Source: Teacher Development, Vol. 20, No. 3, 364–379, 2016
(Reviewed by the Portal Team)

This case study examines preservice teachers’ K–12 memories, their initial educational beliefs, and the changes in those beliefs over their teacher education program.

Methods
The participants were six female undergraduate, elementary preservice teachers. They were enrolled in an integrated, teacher education program at a private university in the western United States.
Data were collected through a questionnaire, interviews, work samples with fieldwork observations.

Discussion
The findings reveal that the preservice teachers initially believed that students were similar to themselves, that teaching was simple and autonomous, that students perform uniformly within grade levels, and that teaching ensures learning.
At program’s end, the participants believed that students differ from one another and from themselves, that teaching is complex, that classroom freedom has limits, that differentiation is essential, and that teaching does not ensure learning.


The author suggests that these data have implications for teacher education programs.
Teacher educators must encourage preservice teachers to make the invisible visible by critically reflecting on their past educational experiences, frames of reference, assumptions, and beliefs about teaching and learning and then urged to embrace a more defensible pedagogical framework.

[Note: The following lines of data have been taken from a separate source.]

-- ==== Sys2Proof/Laws/Issue.lean ====
section
/-! SUPPORT. What issuing and completing an instruction can do: the gate, and the end of an instruction that continues at the next one. -/

namespace Sys2Proof.Machine

open Sys2Proof.Safety

/-- An instruction that issues passes the gate. -/
theorem gate_of_issues {s : State} {i : Instr} (h : Issues s i) : s.gate i = .go := by
  obtain ⟨h1, h2, h3, h4, h6, h5⟩ := h
  unfold me at *
  simp only [State.gate]
  rw [if_neg, if_neg, if_neg, if_neg, if_neg, if_neg]
  · intro hh
    simp only [Bool.and_eq_true, beq_iff_eq] at hh
    exact Bool.false_ne_true ((h5 hh.1.1 hh.1.2).symm.trans hh.2)
  · intro hh
    simp only [Bool.and_eq_true, bne_iff_ne, ne_eq] at hh
    exact Bool.false_ne_true ((h6 hh.1).symm.trans hh.2)
  · rw [h4]; decide
  · intro hh
    simp only [Bool.and_eq_true, beq_iff_eq, Bool.not_eq_true'] at hh
    have := h3 hh.1.1.1 hh.1.1.2 hh.1.2
    rw [hh.2] at this; exact Bool.false_ne_true this
  · intro hh
    simp only [Bool.and_eq_true, bne_iff_ne, ne_eq, Bool.not_eq_true'] at hh
    have := h2 hh.1
    rw [hh.2] at this; exact Bool.false_ne_true this
  · intro hh
    simp only [Bool.and_eq_true, Bool.not_eq_true'] at hh
    have := h1 hh.1
    rw [hh.2] at this; exact Bool.false_ne_true this

/-- An instruction that passes the gate issues. -/
theorem issues_of_gate {s : State} {i : Instr} (h : s.gate i = .go) : Issues s i := by
  simp only [State.gate] at h
  unfold Issues me
  split at h; · simp at h
  split at h; · simp at h
  split at h; · simp at h
  split at h; · simp at h
  split at h; · simp at h
  split at h; · simp at h
  simp_all

theorem gated_of_issues {s f : State} {i : Instr} (h : Issues s i) : gated i s f = .next f := by
  unfold gated; rw [gate_of_issues h]

/-! ## The parts of a completion -/

theorem Wave.variantTaint_eq (w : Wave) (i : Instr) (b : Wave) : ∃ g, w.variantTaint i b = { w with gz := g } ∧ g.choice = w.gz.choice := by
  unfold Wave.variantTaint
  split
  · exact ⟨_, rfl, rfl⟩
  · exact ⟨w.gz, rfl, rfl⟩

theorem Wave.late_eq (w : Wave) (i : Instr) : ∃ b, w.late i = { w with busy := b } := by
  unfold Wave.late; split
  · exact ⟨w.busy, rfl⟩
  · exact ⟨_, rfl⟩

theorem Wave.unfresh_eq (w : Wave) (cs : List Nat) : ∃ g, w.unfresh cs = { w with gz := g } ∧ g.choice = w.gz.choice := by
  unfold Wave.unfresh; split
  · exact ⟨w.gz, rfl, rfl⟩
  · exact ⟨_, rfl, rfl⟩

theorem Wave.stale_eq (w : Wave) (i : Instr) : ∃ g, w.stale i = { w with gz := g } ∧ g.choice = w.gz.choice := w.unfresh_eq _

theorem Wave.skip_eq (w : Wave) (n : Nat) : ∃ p g, w.skip n = { w with pc := p, gz := g } ∧ (inVariant w = false → p = w.pc + BitVec.ofNat 64 n) := by
  unfold Wave.skip
  split
  · rename_i id off h
    exact ⟨w.pc, _, rfl, fun hv => by simp [inVariant, h] at hv⟩
  · exact ⟨_, w.gz, rfl, fun _ => by apply BitVec.eq_of_toNat_eq; simp⟩

theorem Wave.complete_eq (w : Wave) (i : Instr) :
    ∃ r, w.complete i = { w with st := .ready, step := 0, wait := .none, eng := [], engi := 0, sched := none, rgn := r } := by
  unfold Wave.complete
  simp only
  split
  · exact ⟨w.rgn, rfl⟩
  · split <;> exact ⟨_, rfl⟩

/-- The end of an instruction that continues at the next one (R166): which fields it touches, and where the wave stands. -/
theorem Wave.finish_eq (w : Wave) (i : Instr) :
    ∃ p g r, w.finish i = { w with pc := p, gz := g, st := .ready, step := 0, wait := .none, eng := [], engi := 0, sched := none, rgn := r }
      ∧ (inVariant w = false → p = w.pc + BitVec.ofNat 64 i.length) := by
  obtain ⟨p, g, hs, hp⟩ := w.skip_eq i.length
  obtain ⟨r, hc⟩ := (w.skip i.length).complete_eq i
  exact ⟨p, g, r, by unfold Wave.finish; rw [hc, hs], hp⟩

/-! ## Instructions of groups 1 to 5 -/

/-- w₁ is w but for the register files, their marks, and the latches. -/
def SameBut (w w₁ : Wave) : Prop :=
  w₁ = { w with regs := w₁.regs, poison := w₁.poison, taint := w₁.taint, latA := w₁.latA, latB := w₁.latB, latC := w₁.latC }

theorem SameBut.refl (w : Wave) : SameBut w w := rfl
theorem SameBut.trans {a b c : Wave} (h : SameBut a b) (k : SameBut b c) : SameBut a c := by
  unfold SameBut at *; rw [h] at k; exact k

/-- What a completing effect becomes: the next state, in which the wave alone differs. -/
theorem runEff_ok {s : State} {i : Instr} {e : Eff} {w₁ : Wave} (h : Issues s i) (he : e (me s) = .ok w₁) (hk : SameBut (me s) w₁) :
    ∃ w', runEff i e s = .next (s.setWave s.cur w') ∧ Keeps (me s) w' ∧ Advances i.length (me s) w' ∧ w'.regs = w₁.regs ∧ w'.poison = w₁.poison := by
  have hg := gate_of_issues h
  unfold runEff
  rw [hg]
  simp only
  unfold me at he hk ⊢
  rw [he]
  refine ⟨_, rfl, ?_⟩
  obtain ⟨t, ht, htc⟩ := w₁.variantTaint_eq i (s.wave s.cur)
  obtain ⟨b, hb⟩ := (w₁.variantTaint i (s.wave s.cur)).late_eq i
  obtain ⟨g, hst, hgc⟩ := ((w₁.variantTaint i (s.wave s.cur)).late i).stale_eq i
  obtain ⟨p, g', r, hf, hp⟩ := ((((w₁.variantTaint i (s.wave s.cur)).late i).stale i)).finish_eq i
  rw [hf]
  rw [hst, hb, ht] at hp ⊢
  have hgc' : g.choice = (s.wave s.cur).gz.choice := by rw [hgc, hb, ht]; simp only; rw [htc, hk]
  have hpc : w₁.pc = (s.wave s.cur).pc := by rw [hk]
  refine ⟨?_, ⟨rfl, fun hv => ?_⟩, rfl, rfl⟩
  · unfold Keeps; rw [hk]
  · simp only at hp ⊢
    rw [hp (by simpa [inVariant, hgc'] using hv), hpc]

/-- From the effect of an instruction of groups 1 to 5 to what a statement says of it. -/
theorem completes_of_effect {s : State} {i : Instr} {e : Eff} {P : Wave → Wave → Prop} (hx : exec i s = runEff i e s)
    (h : ∃ w₁, e (me s) = .ok w₁ ∧ SameBut (me s) w₁ ∧ ∀ w', w'.regs = w₁.regs → w'.poison = w₁.poison → P (me s) w') : Completes s i P := by
  intro hi
  obtain ⟨w₁, he, hk, hP⟩ := h
  obtain ⟨w', h1, h2, h3, h4, h5⟩ := runEff_ok hi he hk
  exact ⟨w', hx.trans h1, h2, h3, hP w' h4 h5⟩

/-- What the completion of the current instruction leaves of its wave, apart from what f has changed. -/
theorem finishCur_eq (s : State) (i : Instr) (f : Wave → Wave) :
    ∃ p g r, s.finishCur i f = s.setWave s.cur { f (me s) with pc := p, gz := g, st := .ready, step := 0, wait := .none, eng := [], engi := 0, sched := none, rgn := r }
      ∧ (inVariant (f (me s)) = false → p = (f (me s)).pc + BitVec.ofNat 64 i.length) := by
  unfold State.finishCur State.modWave me
  obtain ⟨g, hs, hg⟩ := (f (s.wave s.cur)).stale_eq i
  obtain ⟨p, g', r, hf, hp⟩ := ((f (s.wave s.cur)).stale i).finish_eq i
  refine ⟨p, g', r, ?_, fun hv => ?_⟩
  · simp only; rw [hf, hs]
  · have := hp (by unfold inVariant at *; rw [hs]; simp only; rw [hg]; exact hv)
    rw [this, hs]

/-- An instruction that issues and whose effect is a change of registers. -/
theorem completes_of_finish {s : State} {i : Instr} {f : Wave → Wave} {P : Wave → Wave → Prop} (hx : Issues s i → exec i s = .next (s.finishCur i f))
    (hk : SameBut (me s) (f (me s))) (hP : ∀ w', w'.regs = (f (me s)).regs → w'.poison = (f (me s)).poison → P (me s) w') : Completes s i P := by
  intro hi
  obtain ⟨p, g, r, h, hp⟩ := finishCur_eq s i f
  refine ⟨_, (hx hi).trans (congrArg _ h), ?_, ⟨rfl, fun hv => ?_⟩, hP _ rfl rfl⟩
  · unfold Keeps; rw [hk]
  · simp only
    rw [hp (by rw [hk]; simpa [inVariant] using hv), hk]

end Sys2Proof.Machine
end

Teacher educators should also consider preservice teachers’ entering beliefs as they interact with them and then intentionally select readings, design assignments, pose questions, and consider field placements with teachers who hold differing educational views.
The findings also reveal that preservice teacher preconceptions of teachers are limited to that which is visible in the classroom without thought given to the planning and reflection that happen behind the scenes. Hence, teacher educators must design fieldwork experiences and subsequent reflective writing assignments that help preservice teachers go beyond having experiences to helping them learn from them by providing guiding principles, frameworks, and theories that help them interpret classroom life.